Compute extreme quantiles in SAS
The previous paragraph does not mean that you can't compute extreme-right quantiles. It means that you should use a function that is specifically designed to handle probabilities that are close to 1. The special function is the SQUANTILE function, which uses asymptotic expansions and other tricks to ensure that extreme-right quantiles are computed accurately. If x is the value returned by the SQUANTILE function, then 1 – CDF(x) = p. You can, of course, rewrite this expression to see that x satisfies the equation CDF(x) = 1 – p.
The syntax for the SQUANTILE function is almost the same as for the QUANTILE function. For any distribution, QUANTILE("Distrib", 1-p) = SQUANTILE("Distrib", p). That is, you add an 'S' to the function name and replace 1 – p with p. Notice that by specifying p instead of 1 – p, the right-tail probability can be specified more accurately.
The following SAS DATA step is a modification of the previous DATA step. It uses the SQUANTILE function to compute the extreme-right quantiles:
data Want; do pow = -8 to -15 by -1; p = 10**pow; Lx = quantile("&Distrib", p); /* find x such that CDF(x) = p */ Rp = 1 - p; Rx = squantile("&Distrib", p); /* find x such that 1-CDF(x)=p */ output; end; format Rp 18.15; drop pow; run; proc print noobs; run;
The table shows that the SQUANTILE function can compute quantiles that are far in the right tail. The first row of the table shows that the probability is 1E-8 that a lognormal random variate exceeds 273.69. (Equivalently, 1 – 1E-8 is the probability that the variate is less than 273.69.) The last row of the table shows that 1E-15 is the probability that a lognormal random variate exceeds 2811.14.
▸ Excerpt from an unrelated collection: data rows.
theorem wordsBytesLE_take_drop (ws : List Word) {i : Nat} (h : i < ws.length) :
    ((wordsBytesLE ws).drop (4 * i)).take 4 = wordBytesLE (ws.getD i 0#32) := by
  induction ws generalizing i with
  | nil => simp at h
  | cons w ws ih =>
    rw [show wordsBytesLE (w :: ws) = wordBytesLE w ++ wordsBytesLE ws from rfl]
    cases i with
    | zero => simp [wordBytesLE]
    | succ i =>
      rw [show 4 * (i + 1) = (wordBytesLE w).length + 4 * i by simp; omega, List.drop_append,
        List.drop_of_length_le (by omega), List.nil_append, Nat.add_sub_cancel_left]
      simpa using ih (by simpa using h)

/-- Reading back one of some stored words. -/
theorem Memory.readWord_writeWords {m : Memory} (h : m.wf = true) {a : Word} {ws : List Word} {i : Nat}
    (ha : a.toNat + 4 * ws.length ≤ 2 ^ 32) (hi : i < ws.length) :
    (m.writeWords a ws).readWord (a + BitVec.ofNat 32 (4 * i)) = ws.getD i 0#32 := by
  have hbytes : (m.writeWords a ws).readBytes (a + BitVec.ofNat 32 (4 * i)) 4 = wordBytesLE (ws.getD i 0#32) := by
    rw [← wordsBytesLE_take_drop ws hi, Memory.writeWords_eq]
    apply List.ext_getElem?
    intro k
    by_cases hk : k < 4
    · rw [Memory.readBytes_getElem? _ _ hk, List.getElem?_take_of_lt hk, word_add_assoc,
        Memory.read_writeBytes h (by rw [wordsBytesLE_length]; exact ha), word_add_toNat (by omega), if_pos (by rw [wordsBytesLE_length]; omega)]
      rw [List.getElem?_drop, show a.toNat + (4 * i + k) - a.toNat = 4 * i + k by omega, List.getD_eq_getElem?_getD]
      rw [List.getElem?_eq_getElem (by rw [wordsBytesLE_length]; omega)]
      rfl
    · rw [List.getElem?_eq_none (by simpa using hk), List.getElem?_eq_none (by simp; omega)]
  rw [Memory.readWord_eq, hbytes]
  exact joinLE_wordByte _

end Sys2Proof.Machine
end

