-- ==== Sys2Proof/Laws/Control.lean ====
section
/-! SUPPORT. What every operation keeps, whatever the card does: `Held` (configuration, port, result, done indication,
call stack, canonical memory, `DSEQ.lanes = data_width`), and `Kept`, which adds what only STORAGE_INIT writes. -/

namespace Sys2Proof.Machine

/-! ## The two relations -/

/-- What no operation changes before it returns. -/
structure Held (s t : State) : Prop where
  cfg      : t.cfg = s.cfg
  host     : t.host = s.host
  result   : t.result = s.result
  done     : t.done = s.done
  stack    : t.stack = s.stack
  wf       : s.mem.wf = true → t.mem.wf = true
  lanes    : s.lanes = s.session.dataWidth → t.lanes = t.session.dataWidth

/-- What no operation but STORAGE_INIT changes. -/
structure Kept (s t : State) : Prop extends Held s t where
  io       : t.ioInitialised = s.ioInitialised
  valid    : t.sessionValid = s.sessionValid
  kseq     : t.kseq = s.kseq
  claimed0 : t.dma0.claimed = s.dma0.claimed
  claimed1 : t.dma1.claimed = s.dma1.claimed

theorem Held.refl (s : State) : Held s s := ⟨rfl, rfl, rfl, rfl, rfl, id, id⟩

theorem Held.trans {s t u : State} (h : Held s t) (k : Held t u) : Held s u :=
  ⟨k.cfg.trans h.cfg, k.host.trans h.host, k.result.trans h.result, k.done.trans h.done, k.stack.trans h.stack,
    fun w => k.wf (h.wf w), fun l => k.lanes (h.lanes l)⟩

theorem Kept.refl (s : State) : Kept s s := ⟨Held.refl s, rfl, rfl, rfl, rfl, rfl⟩

theorem Kept.trans {s t u : State} (h : Kept s t) (k : Kept t u) : Kept s u :=
  ⟨h.toHeld.trans k.toHeld, k.io.trans h.io, k.valid.trans h.valid, k.kseq.trans h.kseq, k.claimed0.trans h.claimed0,
    k.claimed1.trans h.claimed1⟩

/-! ## Small updates -/

theorem Kept.setPhase (s : State) (p : Phase) : Kept s (s.setPhase p) := ⟨⟨rfl, rfl, rfl, rfl, rfl, id, id⟩, rfl, rfl, rfl, rfl, rfl⟩

theorem Kept.setCseq (s : State) (q : Seq) : Kept s (s.setCseq q) := ⟨⟨rfl, rfl, rfl, rfl, rfl, id, id⟩, rfl, rfl, rfl, rfl, rfl⟩

theorem Kept.setDseq (s : State) (q : Seq) : Kept s (s.setDseq q) := ⟨⟨rfl, rfl, rfl, rfl, rfl, id, id⟩, rfl, rfl, rfl, rfl, rfl⟩

theorem Kept.setDma0 {s : State} {d : Dma0} (h : d.claimed = s.dma0.claimed) : Kept s (s.setDma0 d) :=
  ⟨⟨rfl, rfl, rfl, rfl, rfl, id, id⟩, rfl, rfl, rfl, h, rfl⟩

theorem Kept.setDma1 {s : State} {d : Dma1} (h : d.claimed = s.dma1.claimed) : Kept s (s.setDma1 d) :=
  ⟨⟨rfl, rfl, rfl, rfl, rfl, id, id⟩, rfl, rfl, rfl, rfl, h⟩

theorem Kept.setMem {s : State} {m : Memory} (h : s.mem.wf = true → m.wf = true) : Kept s (s.setMem m) :=
  ⟨⟨rfl, rfl, rfl, rfl, rfl, h, id⟩, rfl, rfl, rfl, rfl, rfl⟩

theorem Kept.raise (s : State) (c : Cause) : Kept s (s.raise c) := ⟨⟨rfl, rfl, rfl, rfl, rfl, id, id⟩, rfl, rfl, rfl, rfl, rfl⟩

theorem Kept.drawn (s : State) : Kept s s.drawn := ⟨⟨by simp, by simp, by simp, by simp, by simp, by simp, by simp⟩,
  by simp, by simp, by simp, by simp, by simp⟩

theorem Kept.card (s : State) (c : List Turn) : Kept s { s with card := c } := ⟨⟨rfl, rfl, rfl, rfl, rfl, id, id⟩, rfl, rfl, rfl, rfl, rfl⟩

theorem Kept.setWidth (s : State) (w : Width) : Kept s (s.setWidth w) :=
  ⟨⟨rfl, rfl, rfl, rfl, rfl, id, fun _ => rfl⟩, rfl, rfl, rfl, rfl, rfl⟩

/-! ## The claims on the channels -/

/-- The claims of both channels are as they were. -/
def SameClaims (s t : State) : Prop := t.dma0.claimed = s.dma0.claimed ∧ t.dma1.claimed = s.dma1.claimed

theorem SameClaims.trans {s t u : State} (h : SameClaims s t) (k : SameClaims t u) : SameClaims s u :=
  ⟨k.1.trans h.1, k.2.trans h.2⟩

theorem cseqTick_claims (t : Tick) (s : State) : SameClaims s (cseqTick t s) := by
  unfold cseqTick; split <;> exact ⟨rfl, rfl⟩

theorem dseqPad_claims (s : State) : SameClaims s (dseqPad s) := by
  unfold dseqPad
  split
  · exact ⟨by simp, by simp⟩
  · exact ⟨rfl, rfl⟩

theorem dseqTick_claims (t : Tick) (s : State) : SameClaims s (dseqTick t s) := by
  unfold dseqTick
  split
  · exact ⟨rfl, rfl⟩
  · exact ⟨rfl, rfl⟩
  · exact ⟨rfl, rfl⟩
  · split <;> exact ⟨rfl, rfl⟩
  · split
    · exact ⟨rfl, rfl⟩
    · exact dseqPad_claims _

theorem dma1Trigger_claims (s : State) : SameClaims s (dma1Trigger s) := by
  unfold dma1Trigger; simp only; split <;> exact ⟨rfl, rfl⟩

theorem dma0Move_claims (s : State) : SameClaims s (dma0Move s) := by
  have hp : SameClaims s (dma0Pop s) := by unfold dma0Pop; split <;> exact ⟨rfl, rfl⟩
  have hq : SameClaims (dma0Pop s) (dma0Put (dma0Value s) (dma0Pop s)) := by unfold dma0Put; split <;> exact ⟨rfl, rfl⟩
  exact ⟨rfl, (hp.trans hq).2⟩

theorem dma0Step_claims (s : State) : SameClaims s (dma0Step s) := by
  unfold dma0Step
  split
  · exact (dma0Move_claims s).trans (dma1Trigger_claims _)
  · exact dma0Move_claims s

theorem dma0Steps_claims (n : Nat) (s : State) : SameClaims s (dma0Steps n s) := by
  induction n generalizing s with
  | zero => exact ⟨rfl, rfl⟩
  | succ n ih =>
    rw [dma0Steps]
    split
    · exact (dma0Step_claims s).trans (ih _)
    · exact ⟨rfl, rfl⟩

theorem dmaRun_claims (s : State) : SameClaims s (dmaRun s) := by
  unfold dmaRun
  split
  · exact dma0Steps_claims _ s
  · exact ⟨rfl, rfl⟩

theorem clkTick_claims (t : Tick) (s : State) : SameClaims s (clkTick t s) := by
  rw [clkTick_eq]
  split
  · exact ((cseqTick_claims t s).trans (dseqTick_claims t _)).trans (dmaRun_claims _)
  · exact dmaRun_claims _

/-! ## CLK periods, draws and waits -/

theorem Kept.of_same {s t : State} (h : SameControl s t) (c : SameClaims s t) (w : s.mem.wf = true → t.mem.wf = true) :
    Kept s t :=
  ⟨⟨h.cfg, h.host, h.result, h.done, h.stack, w, fun l => h.lanes.trans (l.trans (by rw [h.session]))⟩,
    h.ioInitialised, h.sessionValid, h.kseq, c.1, c.2⟩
Compute extreme probabilities in SAS
When p is small, the "loss-of-precision problem" (representing 1 – p in finite precision) also affects the computation of the cumulative probability (CDF) of a distribution. That is, the expression CDF("Distrib", 1-p) might not be very accurate because 1 – p loses precision when p is small. To counter that problem, SAS provides the SDF function, which computes the survival distribution function (SDF). The SDF returns the right-tail quantile x for which 1 – CDF(x) = p. This is equivalent to finding the left-tail quantile that satisfies CDF(x) = 1 – p.
The following DATA step computes several one-sided probabilities. For each value of x, the program computes the probability that a random lognormal variate is greater than x:
%let Distrib = lognormal; data SDF; do x = 500 to 2500 by 500; /* extreme quantiles */ Rp = 1 - cdf("&Distrib", x); /* right-tail probability */ RpBetter = sdf("&Distrib", x); /* better computation of right-tail probability */ output; end; run; proc print noobs; run;
The difference between the probabilities in the Rp and RpBetter columns are not as dramatic as for the quantiles in the previous section. That is because the quantity 1 – CDF(x) does not lose precision when x is large because CDF(x) ≈ 1. Nevertheless, you can see small differences between the columns, and the RpBetter column will tend to be more accurate when x is large.
This article shows two tips for working with extreme quantiles and extreme probabilities. When the probability is close to 1, consider using the SQUANTILE function to compute quantiles. When the quantile is large, consider using the SDF function to compute probabilities.